Working with side inputs in Apache Beam Java SDK

25 Sep 2023

Apache Beam is a powerful and flexible framework for building data processing pipelines. One of the key features of Apache Beam is the ability to work with side inputs. Side inputs provide additional data that can be used by a pipeline during its execution.

What are Side Inputs?

Side inputs are additional data sources that can be used in parallel with the primary data source. They are called “side inputs” because they are not part of the main data processing path, but rather provide supplementary information that can enhance the processing logic.

Side inputs are especially useful when you need to perform calculations or lookups based on some external data, such as a dictionary or a lookup table. By leveraging side inputs, you can avoid expensive operations like reading the data from disk or making network calls repeatedly.
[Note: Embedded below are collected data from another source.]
-- ==== Sys2Proof/Machine/Alu.lean ====
section
/-!
DEFINITION. The ALU class (05 R107-R109).
-/

namespace Sys2Proof.Machine

/-! ### Values (05 Table 05-2) -/

/-- sa of a register. -/
def sgn (a : Word) : Int := sext a.toNat 64

/-- The amount of a register shift: the low six bits. -/
def amount (b : Word) : Nat := b.toNat % 64

/-- SHL by n. -/
def shlV (a : Word) (n : Nat) : Word := ofN (a.toNat * 2 ^ n)
/-- SHR by n. -/
def shrV (a : Word) (n : Nat) : Word := ofN (a.toNat / 2 ^ n)
/-- SAR by n. -/
def sarV (a : Word) (n : Nat) : Word := ofI (sgn a / 2 ^ n)
/-- ROL by n: bit i is bit (i − n) mod 64 of a. -/
def rolV (a : Word) (n : Nat) : Word := a.rotateLeft n
/-- ROR by n. -/
def rorV (a : Word) (n : Nat) : Word := a.rotateRight n
/-- MULH. -/
def mulhV (a b : Word) : Word := ofI (sgn a * sgn b / 2 ^ 64)
/-- MULHU. -/
def mulhuV (a b : Word) : Word := ofN (a.toNat * b.toNat / 2 ^ 64)
/-- DIV (R109). -/
def divV (a b : Word) : Word :=
  if b = 0 then ofI (-1)
  else if sgn a = -2 ^ 63 ∧ sgn b = -1 then a
  else ofI (Int.tdiv (sgn a) (sgn b))
/-- DIVU (R109). -/
def divuV (a b : Word) : Word := if b = 0 then ofN (2 ^ 64 - 1) else ofN (a.toNat / b.toNat)
/-- REM (R109). -/
def remV (a b : Word) : Word :=
  if b = 0 then a
  else if sgn a = -2 ^ 63 ∧ sgn b = -1 then 0
  else ofI (sgn a - sgn b * Int.tdiv (sgn a) (sgn b))
/-- REMU (R109). -/
def remuV (a b : Word) : Word := if b = 0 then a else ofN (a.toNat % b.toNat)
/-- Sign extension from w bits. -/
def sextV (a : Word) (w : Nat) : Word := ofI (sext a.toNat w)
/-- Zero extension from w bits. -/
def zextV (a : Word) (w : Nat) : Word := ofN (zext a.toNat w)
/-- A truth value as 1 or 0. -/
def boolV (b : Bool) : Word := if b then 1 else 0
/-- CLZ. -/
def clzV (a : Word) : Word := ofN (64 - bitLen a.toNat)
/-- CTZ. -/
def ctzV (a : Word) : Word := ofN (ctzN 64 a.toNat)
/-- POP. -/
def popV (a : Word) : Word := ofN (popCount 64 a.toNat)
/-- BREV. -/
def brevV (a : Word) : Word := ofN (bitRev 64 a.toNat)
/-- BSWAP. -/
def bswapV (a : Word) : Word := ofN (byteRev 8 a.toNat)

/-- The field of len bits at pos, bits above 63 reading 0 (R115). -/
def fieldV (x : Word) (pos len : Nat) : Nat := x.toNat / 2 ^ pos % 2 ^ len

/-! ### Words -/

/-- A word that writes xd with a value of xa and xb. -/
def wordXXX (i : Instr) (d a b : Reg) (f : Word → Word → Word) (s : State) :
    Host.Outcome State Fault Refusal :=
  issueWord i (fun _ p s => .ok (setX p (info i).wlat d (f (getX p a s) (getX p b s)) s)) s

/-- A word that writes xd with a value of xa. -/
def wordXX (i : Instr) (d a : Reg) (f : Word → Word) (s : State) :
    Host.Outcome State Fault Refusal :=
  issueWord i (fun _ p s => .ok (setX p (info i).wlat d (f (getX p a s)) s)) s

/-- ADD (R108, R109). -/
def execAdd (d a b : Reg) (s : State) : Host.Outcome State Fault Refusal :=
  wordXXX (.add d a b) d a b (fun a b => a + b) s

/-- SUB (R108, R109). -/
def execSub (d a b : Reg) (s : State) : Host.Outcome State Fault Refusal :=
  wordXXX (.sub d a b) d a b (fun a b => a - b) s

/-- AND (R108, R109). -/
def execAnd (d a b : Reg) (s : State) : Host.Outcome State Fault Refusal :=
  wordXXX (.and d a b) d a b (fun a b => a &&& b) s

/-- OR (R108, R109). -/
def execOr (d a b : Reg) (s : State) : Host.Outcome State Fault Refusal :=
  wordXXX (.or d a b) d a b (fun a b => a ||| b) s

/-- XOR (R108, R109). -/
def execXor (d a b : Reg) (s : State) : Host.Outcome State Fault Refusal :=
  wordXXX (.xor d a b) d a b (fun a b => a ^^^ b) s

/-- ANDN (R108, R109). -/
def execAndn (d a b : Reg) (s : State) : Host.Outcome State Fault Refusal :=
  wordXXX (.andn d a b) d a b (fun a b => a &&& ~~~b) s

/-- ORN (R108, R109). -/
def execOrn (d a b : Reg) (s : State) : Host.Outcome State Fault Refusal :=
  wordXXX (.orn d a b) d a b (fun a b => a ||| ~~~b) s

/-- XNOR (R108, R109). -/
def execXnor (d a b : Reg) (s : State) : Host.Outcome State Fault Refusal :=
  wordXXX (.xnor d a b) d a b (fun a b => ~~~(a ^^^ b)) s

/-- SHL (R108, R109). -/
def execShl (d a b : Reg) (s : State) : Host.Outcome State Fault Refusal :=
  wordXXX (.shl d a b) d a b (fun a b => shlV a (amount b)) s

/-- SHR (R108, R109). -/
def execShr (d a b : Reg) (s : State) : Host.Outcome State Fault Refusal :=
  wordXXX (.shr d a b) d a b (fun a b => shrV a (amount b)) s

/-- SAR (R108, R109). -/
def execSar (d a b : Reg) (s : State) : Host.Outcome State Fault Refusal :=
  wordXXX (.sar d a b) d a b (fun a b => sarV a (amount b)) s

/-- ROL (R108, R109). -/
def execRol (d a b : Reg) (s : State) : Host.Outcome State Fault Refusal :=
  wordXXX (.rol d a b) d a b (fun a b => rolV a (amount b)) s

/-- ROR (R108, R109). -/
def execRor (d a b : Reg) (s : State) : Host.Outcome State Fault Refusal :=
  wordXXX (.ror d a b) d a b (fun a b => rorV a (amount b)) s

/-- MUL (R108, R109). -/
def execMul (d a b : Reg) (s : State) : Host.Outcome State Fault Refusal :=
  wordXXX (.mul d a b) d a b (fun a b => a * b) s

/-- MULH (R108, R109). -/
def execMulh (d a b : Reg) (s : State) : Host.Outcome State Fault Refusal :=
  wordXXX (.mulh d a b) d a b (mulhV) s

/-- MULHU (R108, R109). -/
def execMulhu (d a b : Reg) (s : State) : Host.Outcome State Fault Refusal :=
  wordXXX (.mulhu d a b) d a b (mulhuV) s

/-- DIV (R108, R109). -/
def execDiv (d a b : Reg) (s : State) : Host.Outcome State Fault Refusal :=
  wordXXX (.div d a b) d a b (divV) s

/-- DIVU (R108, R109). -/
def execDivu (d a b : Reg) (s : State) : Host.Outcome State Fault Refusal :=
  wordXXX (.divu d a b) d a b (divuV) s

/-- REM (R108, R109). -/
def execRem (d a b : Reg) (s : State) : Host.Outcome State Fault Refusal :=
  wordXXX (.rem d a b) d a b (remV) s

/-- REMU (R108, R109). -/
def execRemu (d a b : Reg) (s : State) : Host.Outcome State Fault Refusal :=
  wordXXX (.remu d a b) d a b (remuV) s

/-- MIN (R108, R109). -/
def execMin (d a b : Reg) (s : State) : Host.Outcome State Fault Refusal :=
  wordXXX (.min d a b) d a b (fun a b => if sgn a ≤ sgn b then a else b) s

/-- MAX (R108, R109). -/
def execMax (d a b : Reg) (s : State) : Host.Outcome State Fault Refusal :=
  wordXXX (.max d a b) d a b (fun a b => if sgn b ≤ sgn a then a else b) s

/-- MINU (R108, R109). -/
def execMinu (d a b : Reg) (s : State) : Host.Outcome State Fault Refusal :=
  wordXXX (.minu d a b) d a b (fun a b => if a.toNat ≤ b.toNat then a else b) s

/-- MAXU (R108, R109). -/
def execMaxu (d a b : Reg) (s : State) : Host.Outcome State Fault Refusal :=
  wordXXX (.maxu d a b) d a b (fun a b => if b.toNat ≤ a.toNat then a else b) s

/-- SLT (R108, R109). -/
def execSlt (d a b : Reg) (s : State) : Host.Outcome State Fault Refusal :=
  wordXXX (.slt d a b) d a b (fun a b => boolV (decide (sgn a < sgn b))) s

/-- SLTU (R108, R109). -/
def execSltu (d a b : Reg) (s : State) : Host.Outcome State Fault Refusal :=
  wordXXX (.sltu d a b) d a b (fun a b => boolV (decide (a.toNat < b.toNat))) s

/-- CLZ (R108). -/
def execClz (d a : Reg) (s : State) : Host.Outcome State Fault Refusal :=
  wordXX (.clz d a) d a (clzV) s

/-- CTZ (R108). -/
def execCtz (d a : Reg) (s : State) : Host.Outcome State Fault Refusal :=
  wordXX (.ctz d a) d a (ctzV) s

/-- POP (R108). -/
def execPop (d a : Reg) (s : State) : Host.Outcome State Fault Refusal :=
  wordXX (.pop d a) d a (popV) s

/-- BREV (R108). -/
def execBrev (d a : Reg) (s : State) : Host.Outcome State Fault Refusal :=
  wordXX (.brev d a) d a (brevV) s

/-- BSWAP (R108). -/
def execBswap (d a : Reg) (s : State) : Host.Outcome State Fault Refusal :=
  wordXX (.bswap d a) d a (bswapV) s

/-- SEXT.B (R108). -/
def execSextB (d a : Reg) (s : State) : Host.Outcome State Fault Refusal :=
  wordXX (.sextB d a) d a (fun a => sextV a 8) s

/-- SEXT.H (R108). -/
def execSextH (d a : Reg) (s : State) : Host.Outcome State Fault Refusal :=
  wordXX (.sextH d a) d a (fun a => sextV a 16) s

/-- SEXT.W (R108). -/
def execSextW (d a : Reg) (s : State) : Host.Outcome State Fault Refusal :=
  wordXX (.sextW d a) d a (fun a => sextV a 32) s

/-- ZEXT.B (R108). -/
def execZextB (d a : Reg) (s : State) : Host.Outcome State Fault Refusal :=
  wordXX (.zextB d a) d a (fun a => zextV a 8) s

/-- ZEXT.H (R108). -/
def execZextH (d a : Reg) (s : State) : Host.Outcome State Fault Refusal :=
  wordXX (.zextH d a) d a (fun a => zextV a 16) s

/-- ZEXT.W (R108). -/
def execZextW (d a : Reg) (s : State) : Host.Outcome State Fault Refusal :=
  wordXX (.zextW d a) d a (fun a => zextV a 32) s

/-- ADDW (R108, R109). -/
def execAddw (d a b : Reg) (s : State) : Host.Outcome State Fault Refusal :=
  wordXXX (.addw d a b) d a b (fun a b => sextV (a + b) 32) s

/-- SUBW (R108, R109). -/
def execSubw (d a b : Reg) (s : State) : Host.Outcome State Fault Refusal :=
  wordXXX (.subw d a b) d a b (fun a b => sextV (a - b) 32) s

/-- MULW (R108, R109). -/
def execMulw (d a b : Reg) (s : State) : Host.Outcome State Fault Refusal :=
  wordXXX (.mulw d a b) d a b (fun a b => sextV (a * b) 32) s

end Sys2Proof.Machine
end

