/-- The requests of a clk in the order of the port pointer, those of a port in arrival order
(11 R258). -/
def portOrder (ptr : Nat) (qs : List UnitReq) : List UnitReq :=
  (List.range 35).flatMap fun j => qs.filter fun q => q.port == (ptr + j) % 35

/-- A stream's consuming read at the bay: one that is stale is reported at SCLOSE (10 R234). -/
def strmAtBay (p : Place) (i : Nat) (s : State) : State :=
  match ((s.thread p).strm[i]?).getD none with
  | none => s
  | some m =>
    let c := consume (s.thread p).gang m.handle s
    modStrm p i (fun o => o.map fun m => { m with counting := false, stale := !c.1 }) c.2

/-- A request performed at a unit, and answered. -/
def unitPerform (s : State) : UnitReq → State
  | .thread q =>
    let r := galPerform q s
    galAnswer q.place r.1 r.2
  | .strm p i => strmAtBay p i s
  | .copy u => copyAtBay u s
  | .bank b => bankAtBay b s

/-- The requests of a list of gallery operations that a unit has taken are gone. -/
def dropTaken (cl : Nat) (qs : List UnitReq) (s : State) : State :=
  s.modCluster cl fun c => { c with gal := c.gal.filter fun q => !qs.contains (.thread q) }

/-- GALLERY_REQUEST: the requests of the cluster's own threads issued before this clk, and the n-th of those under way
by the mesh, if n is not 0, reach a cluster's unit; after the clk's hand-outs they are performed in port order
(R258, R259). -/
def execGalleryRequest (cl n : Nat) (s : State) : Host.Outcome State Fault Refusal :=
  .next <|
    let mesh := if n = 0 then [] else ((meshReqs cl s)[n - 1]?).toList
    let qs := portOrder (s.clk % 35) (ownReqs cl s ++ mesh)
    qs.foldl unitPerform (clusterHandOuts cl (dropTaken cl qs s))

end Sys2Proof.Machine
end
How to Use Side Inputs in Apache Beam Java SDK

Using side inputs in Apache Beam Java SDK is straightforward. Here’s an example of how to work with side inputs:

import org.apache.beam.sdk.Pipeline;
import org.apache.beam.sdk.io.TextIO;
import org.apache.beam.sdk.transforms.DoFn;
import org.apache.beam.sdk.transforms.ParDo;
import org.apache.beam.sdk.transforms.View;

import org.apache.beam.sdk.values.PCollectionView;
import org.apache.beam.sdk.values.PCollection;
import org.apache.beam.sdk.values.KV;

import java.util.List;
import java.util.Arrays;

public class SideInputsExample {

  public static void main(String[] args) {

    // Create the pipeline
    Pipeline pipeline = Pipeline.create();

    // Read the main input data as a PCollection
    PCollection<String> mainInput = pipeline.apply(TextIO.read().from("input.txt"));

    // Create a side input collection
    List<String> sideInputData = Arrays.asList("apple", "banana", "cherry");
    PCollectionView<List<String>> sideInput = mainInput
      .apply(View.asList());

    // Perform processing using side input
    PCollection<KV<String, Integer>> processedData = mainInput.apply(ParDo.of(new DoFn<String, KV<String, Integer>>() {
        @ProcessElement
        public void processElement(ProcessContext c) {
            // Access the side input data
            List<String> sideData = c.sideInput(sideInput);
            
            // Perform calculations or lookups using the side input
            String inputData = c.element();
            int length = inputData.length();
            
            // Emit the result
            c.output(KV.of(inputData, length + sideData.size()));
        }

    }).withSideInputs(sideInput));

    // Write the processed data output
    processedData.apply(TextIO.write().to("output.txt"));

    // Run the pipeline
    pipeline.run();
  }
}

In this example, we create a side input sideInput by converting the mainInput PCollection into a List. We then use this side input in the ParDo transformation to access the side input data and perform calculations or lookups.

Conclusion

Working with side inputs in Apache Beam Java SDK allows you to leverage additional data sources to enhance your data processing pipelines. By using side inputs, you can avoid costly operations and improve the overall efficiency of your data processing tasks.